* **EXERCISE AIM**:
Look for the word "isFloat" in the material below, then report each line where it occurs.

* **DATASET CONTENT**:
/-- The operand kinds of a VOP. -/
def vopForm (vop : Nat) : VopForm :=
  if vop = 1 ∨ vop = 9 ∨ vop = 10 ∨ (11 ≤ vop ∧ vop ≤ 16) then ⟨[0, 1], [0, 1, 2, 3], [], false⟩
  else if (2 ≤ vop ∧ vop ≤ 8) ∨ vop = 0x11 ∨ vop = 0x12 then ⟨[0, 1], [0, 1, 2, 3], [0, 1, 2, 3], false⟩
  else if 0x13 ≤ vop ∧ vop ≤ 0x17 then ⟨[0, 1], [0, 1, 3], [0, 1, 3], false⟩
  else if vop = 0x18 ∨ vop = 0x19 then ⟨[0, 1], [0, 1, 2, 3], [3], false⟩
  else if 0x1A ≤ vop ∧ vop ≤ 0x1C then ⟨[0, 1], [0, 1, 2, 3], [], false⟩
  else if vop = 0x1D then ⟨[0, 1], [0], [], false⟩
  else if vop = 0x1E then ⟨[0], [0, 1], [], false⟩
  else if vop = 0x1F then ⟨[0], [0, 1], [0, 1], false⟩
  else if vop = 0x20 then ⟨[0], [0], [], false⟩
  else if vop = 0x21 then ⟨[0, 1], [2], [0, 1, 3], true⟩
  else if vop = 0x22 then ⟨[], [1], [1], true⟩
  else ⟨[], [], [], false⟩

/-- The kind of an operand field (R275). -/
def opKind (o : BitVec 18) : Nat := field o 16 2

/-- The payload of an operand field. -/
def opPay (o : BitVec 18) : Nat := field o 0 16

/-- Whether a word uses its A or B field. -/
def fieldUsed (kinds : List Nat) (mayZero : Bool) (o : BitVec 18) : Bool := !kinds.isEmpty && !(mayZero && decide (o = 0))

/-- Whether MOD[0] is the SAT option (Table 19-2). -/
def vopSat (vop : Nat) : Bool := decide ((1 ≤ vop ∧ vop ≤ 16) ∨ (0x1A ≤ vop ∧ vop ≤ 0x1C) ∨ vop = 0x21)

/-- A MOD value that the VOP defines; rounding modes are checked apart. -/
def vopMod (vop mod : Nat) : Bool :=
  if vopSat vop then decide (mod ≤ 1)
  else if vop = 0x11 ∨ vop = 0x1F ∨ vop = 0x20 ∨ vop = 0x18 ∨ vop = 0x19 then true
  else if vop = 0x17 then decide (mod ≤ 1)
  else decide (mod = 0)

/-- A float format of Table 19-2. -/
def Fmt.isFloat : Fmt → Bool
  | .f32 | .bf16 | .f16 | .h4s | .h4u => true
  | .b8 _ _ _ => true
  | _ => false

/-- A format that the VOP accepts. -/
def vopFmt (vop : Nat) (f : Fmt) : Bool :=
  if (2 ≤ vop ∧ vop ≤ 10) then decide (f ≠ .e8s)
  else if 11 ≤ vop ∧ vop ≤ 16 then f.isFloat
  else if vop = 0x16 ∨ vop = 0x17 then decide (f = .i8 ∨ f = .i32)
  else if vop = 0x19 then (match f with | .i8 | .h4s | .h4u => true | .b8 _ _ _ => true | _ => false)
  else if (0x1A ≤ vop ∧ vop ≤ 0x1C) ∨ vop = 0x1F ∨ vop = 0x20 then f.isFloat || decide (f = .i8)
  else if vop = 0x21 then decide (f ≠ .i32 ∧ f ≠ .e8s)
  else if 0x22 ≤ vop then decide (f = .f32)
  else true

/-- The lane count of a word in format `f` (R346): the widest format it involves. -/
def lanesFor (vop : Nat) (f : Fmt) (src : Option Fmt) (w : VWord) : Nat :=
  let acc := opKind w.a = 2 ∨ (opKind w.b = 2 ∧ vop ≠ 0x18 ∧ vop ≠ 0x19)
  let wide := if acc ∨ vop = 0x1D ∨ vop = 0x1E ∨ vop = 0x1F ∨ vop = 0x20 then 32 else 8
  let srcBits := match src with
    | some x => x.bits
    | none => 8
  4096 / max (max f.bits srcBits) wide

/-! ## The chain of a VDRN (R358) -/

/-- A chain step (Table 19-6). -/
structure ChainStep where
  op : Nat
  role : Nat
  fmt : Nat
  mode : Nat
  imm1 : Nat
  imm2 : Nat
  rest : Nat
  deriving DecidableEq, Repr

/-- Step `i` of the slot. -/
def chainStep (img : BitVec 2176) (i : Nat) : ChainStep :=
  let o := 52 + 40 * i
  { op := imgField img o 1, role := imgField img (o + 1) 1, fmt := imgField img (o + 2) 1, mode := imgField img (o + 3) 1,
    imm1 := imgField img (o + 4) 2, imm2 := imgField img (o + 6) 2, rest := imgField img (o + 8) 12 }

/-- The steps before the end. -/
def drainSteps (img : BitVec 2176) : List ChainStep :=
  ((upto 4).map (chainStep img)).takeWhile (fun t => decide (t.op ≠ 0))

/-- MFMT and BFMT. -/
def chainMfmt (img : BitVec 2176) : Nat := nbits (imgField img 12 4) 0 6
def chainBfmt (img : BitVec 2176) : Nat := nbits (imgField img 12 4) 6 6

/-- Whether a step names B. -/
def ChainStep.namesB (t : ChainStep) : Bool :=
  if t.op ≤ 6 then !nbit t.role 0
  else if t.op = 0x10 then !nbit t.role 2 || !nbit t.role 3 else false

/-- A format code that is not reserved and not 0x3F. -/
def codeFmt (c : Nat) : Option Fmt := if c < 64 then fmtOf (BitVec.ofNat 6 c) else none

/-- A step that R358 or R359 refuses with 0x26. -/
def ChainStep.bad (t : ChainStep) : Bool :=
  let roleBad := decide (16 ≤ t.role) ||
    (if t.op ≤ 6 then decide (4 ≤ t.role) else if t.op = 0x10 then decide (t.role % 4 = 3) else decide (t.role ≠ 0))
  let fmtBad := match codeFmt t.fmt with
    | none => true
    | some f => decide (f = .e8s) || (decide (7 ≤ t.op ∧ t.op ≤ 12) && !f.isFloat)
  decide (0x10 < t.op) || roleBad || fmtBad || (decide (t.op ≠ 0x0F) && decide (t.mode ≠ 0)) || decide (7 < t.mode)
    || (decide (t.op ≠ 0x10) && decide (t.imm2 ≠ 0)) || decide (t.rest ≠ 0)

/-- A chain that ends the word with 0x26. -/
def chainBad (img : BitVec 2176) (fmt : Nat) : Bool :=
  let steps := drainSteps img
  let last := match steps.getLast? with
    | some t => t.fmt
    | none => chainMfmt img
  steps.any ChainStep.bad || decide (12 < (imgField img 12 4).log2 + 1 ∧ imgField img 12 4 ≠ 0)
    || decide (imgField img 16 16 ≠ 0)
    || ((upto 4).drop (steps.length + 1)).any (fun i => decide (imgField img (52 + 40 * i) 20 ≠ 0))
    || (decide (steps.length < 4) && decide (imgField img (52 + 40 * steps.length) 20 ≠ 0))
    || decide (last ≠ fmt)

/-! ## Decode checks (R279, R348) -/

/-- The format that FMT or the format table gives at an iteration (R153). -/
def Core.fmtAt (k : Core) (w : VWord) (img : BitVec 2176) (cs : List Nat) : BitVec 6 :=
  if w.fmt = 0x3F then
    sget 0 k.fmtTab (match fmtSel img with | some l => cs.getD l 0 % 64 | none => 0)
  else w.fmt

/-- The source format of VCVT and VQNT, from the B immediate. -/
def srcFmt (vop : Nat) (w : VWord) : Option Fmt :=
  if vop = 0x18 ∨ vop = 0x19 then codeFmt (opPay w.b % 64) else none
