-- ==== Sys2Proof/Machine/SysInstr.lean ====
section
/-! DEFINITION. The SYS group (R380 to R391) and the events that end its waits; the end of a handle's walk (R183). -/

namespace Sys2Proof.Machine

/-! ## Entering and leaving a handler -/

/-- TRAP: the precise event 0x11 with its immediate (R382). -/
def execTrap (n : BitVec 18) (s : State) : Out := .next (s.trap 0x11 n.toNat)

/-- DBGBRK: the precise event 0x15 (R382). -/
def execDbgbrk (s : State) : Out := .next (s.trap 0x15 0)

/-- ERET: PC := TRAPPC and INH := 0; illegal with INH = 0 (R383). -/
def execEret (s : State) : Out :=
  .next (if s.strand.inHandler then s.onStrand Strand.leave else s.trap 1 (wordOf .eret).toNat)

/-! ## Ending the strand (R384) -/

/-- The walks of a strand's pending handles are abandoned (R384). -/
def State.abandonWalks (s : State) (c : Nat) : State :=
  s.dropWaits (fun a => match a with | .handle c' _ => decide (c' = c) | _ => false)

/-- An exception pending on a ring of a strand that has exited ends the node (R165). -/
def State.exitPending (s : State) (c : Nat) : State :=
  match (upto 6).find? (fun r => ((s.core c).ring r).pendx) with
  | some r => s.failNodeOf c 5 (failInfo (engineCause ((s.core c).ring r).xcode) (s.core c).strand.pc)
  | none => s

/-- EXIT: the lease ends, pending walks are abandoned, the loop stack empties, FLAGS goes to CTXFLAGS, and the strand
counts as arrived at every later BAR. -/
def execExit (s : State) : Out :=
  let c := s.actor.core
  let f := s.strand.flags
  let cores := s.gangCores c
  let s := (s.abandonWalks c).onStrand (fun t => { t with lease := none, loops := [], status := .exited, stalled := false })
  .next (((s.orCtxFlags s.me.ctx f).exitPending c).barRelease cores)

/-! ## Idling (R385, R386) -/

/-- PAUSE: nothing is issued for min(max(s[a], 1), 65,535) cycles. -/
def execPause (a : Reg) (s : State) : Out :=
  .next (s.onStrand (fun t => { t with
    status := .paused, stalled := true, wakeAt := s.cycle + min (max (s.get a).toNat 1) 65535 }))

/-- PAUSE_END: the instruction retires. -/
def execPauseEnd (core : Nat) (s : State) : Out :=
  .next (if (s.core core).strand.status = .paused then s.onStrandOf core Strand.retired else s)

/-- WFE returns: s[d] takes a value and the latch clears in the same step. -/
def Strand.wake (t : Strand) (d : Reg) (v : Word) : Strand := { t.set d v with latch := 0 }.retired

/-- WFE: returns the latch at once when it is set, else waits with or without a limit. -/
def execWfe (d a : Reg) (s : State) : Out :=
  let limit := (s.get a).toNat
  .next (if s.strand.latch ≠ 0 then s.onStrand (fun t => t.wake d (t.latch.setWidth 64))
    else s.onStrand (fun t => { t with
      status := .wfe d (decide (limit ≠ 0)), stalled := true, wakeAt := s.cycle + limit }))

/-- WFE_WAKE: the latch is set; it is read and cleared. -/
def execWfeWake (core : Nat) (s : State) : Out :=
  .next (match (s.core core).strand.status with
    | .wfe d _ =>
      if (s.core core).strand.latch ≠ 0 then s.onStrandOf core (fun t => t.wake d (t.latch.setWidth 64)) else s
    | _ => s)

/-- WFE_LIMIT_EXPIRY: the limit passes first and WFE returns the latch, which is 0. -/
def execWfeLimitExpiry (core : Nat) (s : State) : Out :=
  .next (match (s.core core).strand.status with
    | .wfe d true => s.onStrandOf core (fun t => t.wake d (t.latch.setWidth 64))
    | _ => s)

/-! ## Pre-emption points (R388, R389) -/

/-- A save point that has retired: with a save decision pending the strand stops issuing. -/
def State.savePoint (s : State) : State :=
  if s.me.saveAsk then s.onStrand (fun t => { t with status := .saving }) else s

/-- PYLD. -/
def execPyld (s : State) : Out :=
  let s := s.onMe (fun k => { k with pyldAt := (s.cycle :: k.pyldAt).take 2 })
  .next (s.onStrand (fun t => { t with pylds := t.pylds + 1 })).retire.savePoint

/-- LIVE: the descriptor's checks in the order 0x03, 0x07, 0x01, then it is in force. -/
def execLive (a : Reg) (s : State) : Out :=
  .next (s.run do
    let ea ← recordAt (s.get a) 32 96
    let d := BitVec.ofNat 768 (s.sval s.actor.core ea 96)
    need (!liveBad d) (.event 1 (wordOf (.live a)).toNat)
    .ok ((s.onStrand (fun t => { t with live := some d, liveBytes := some (liveSize d) })).retire.savePoint))

/-! ## Software save and reload (R390, R391) -/

/-- The strand that CTXSV's image holds: retired, with s[d] = 1 and SMASK bit d set. -/
def Strand.imaged (t : Strand) (d : Reg) : Strand :=
  let t := (t.set d 1).advance
  if d = 0 then t else { t.set d 1 with live := t.live.map (fun v => bset v d.toNat) }

/-- CTXSV: waits for the rings, writes the slot, then clears s[d]. -/
def execCtxsv (d a : Reg) (s : State) : Out :=
  let c := s.actor.core
  let va := (s.get a).toNat % 2 ^ 57
  .next (
    if va % 0x10000 ≠ 0 then s.trap 3 va
    else
      let s := s.demandKeep c
      if !s.me.ringsEmpty then s.stop (s.again c)
      else
        let t := s.strand
        let i := t.imaged d
        let r := (s.onStrand (fun _ => i)).writeSlot c va { full := t.live.isNone, pc := i.pc, dynamic := false }
        let s := r.1.onStrand (fun _ => t)
        match r.2 with
        | some e => s.stop e
        | none => s.result d 0)

/-- What a reload checks of a slot's header: KIND, then CTXID, rank and gang size (R391). -/
def State.slotCheck (s : State) (c : Nat) (word : Nat) (va : Nat) (i : SlotImage) : Chk Unit := do
  need (decide (i.kind = 1 ∨ i.kind = 2)) (.event 1 word)
  need (decide (bytesAt i.head 10 2 = (s.core c).ctx ∧ bytesAt i.head 12 2 = (s.core c).rank ∧
    bytesAt i.head 14 2 = (s.gangCores c).length)) (.event 2 va)

/-- CTXLD: the strand is rebuilt from a slot; FLAGS accumulate, and what R391 names keeps its value. -/
def execCtxld (a : Reg) (s : State) : Out :=
  let c := s.actor.core
  let va := (s.get a).toNat % 2 ^ 57
  .next (s.run do
    need (decide (va % 0x10000 = 0)) (.event 3 va)
    let head ← s.vaBytes s.me.fn s.me.ctx va 0x1000
    s.slotCheck c (wordOf (.ctxld a)).toNat va { head := head }
    let s := s.demandKeep c
    if s.me.ringsEmpty then .ok () else .error (s.again c)
    let i ← s.readSlot s.me.fn s.me.ctx va
    let f := s.strand.flags
    let s := s.abandonWalks c
    let s := s.fillFromSlot c i s.me
    .ok (s.onStrand (fun t => { t with flags := t.flags ||| f, status := .running, stalled := false })))

/-! ## The end of a handle's walk (R183, R189, R309) -/

/-- WALK_COMPLETE: a pending handle that waits on no fault walks: VALID with the page, or REVOKED where a shootdown
covered it, or a fault is posted and it stays PENDING. -/
def execWalkComplete (core h : Nat) (s : State) : Out :=
  let k := s.core core
  let v := k.strand.handle h
  .next (
    if v.st ≠ .pending ∨ v.fid.isSome then s
    else if v.shot then s.onStrandOf core (fun t => t.setHandle h { v with st := .revoked, shot := false })
    else match walk s k.fn k.ctx v.va.toNat .read with
      | .ok tr =>
        (s.onCore core (fun k => { k with tlb := { fn := k.fn, ctx := k.ctx, tr := tr } :: k.tlb })).onStrandOf core
          (fun t => t.setHandle h { v with st := .valid, tr := tr })
      | .error f =>
        match f.mac with
        | some l => (s.onStrandOf core (fun t => t.setHandle h { v with st := .failed })).integrityFail k.fn (64 * l) (some core)
        | none =>
        let r := s.fault (.handle core h) none 0 k.fn k.ctx v.va.toNat .read f
        r.1.onStrandOf core (fun t => t.setHandle h { v with fid := some r.2 }))

end Sys2Proof.Machine
end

* **TASK RESULT**:
def Fmt.isFloat : Fmt → Bool
  else if 11 ≤ vop ∧ vop ≤ 16 then f.isFloat
  else if (0x1A ≤ vop ∧ vop ≤ 0x1C) ∨ vop = 0x1F ∨ vop = 0x20 then f.isFloat || decide (f = .i8)
    | some f => decide (f = .e8s) || (decide (7 ≤ t.op ∧ t.op ≤ 12) && !f.isFloat)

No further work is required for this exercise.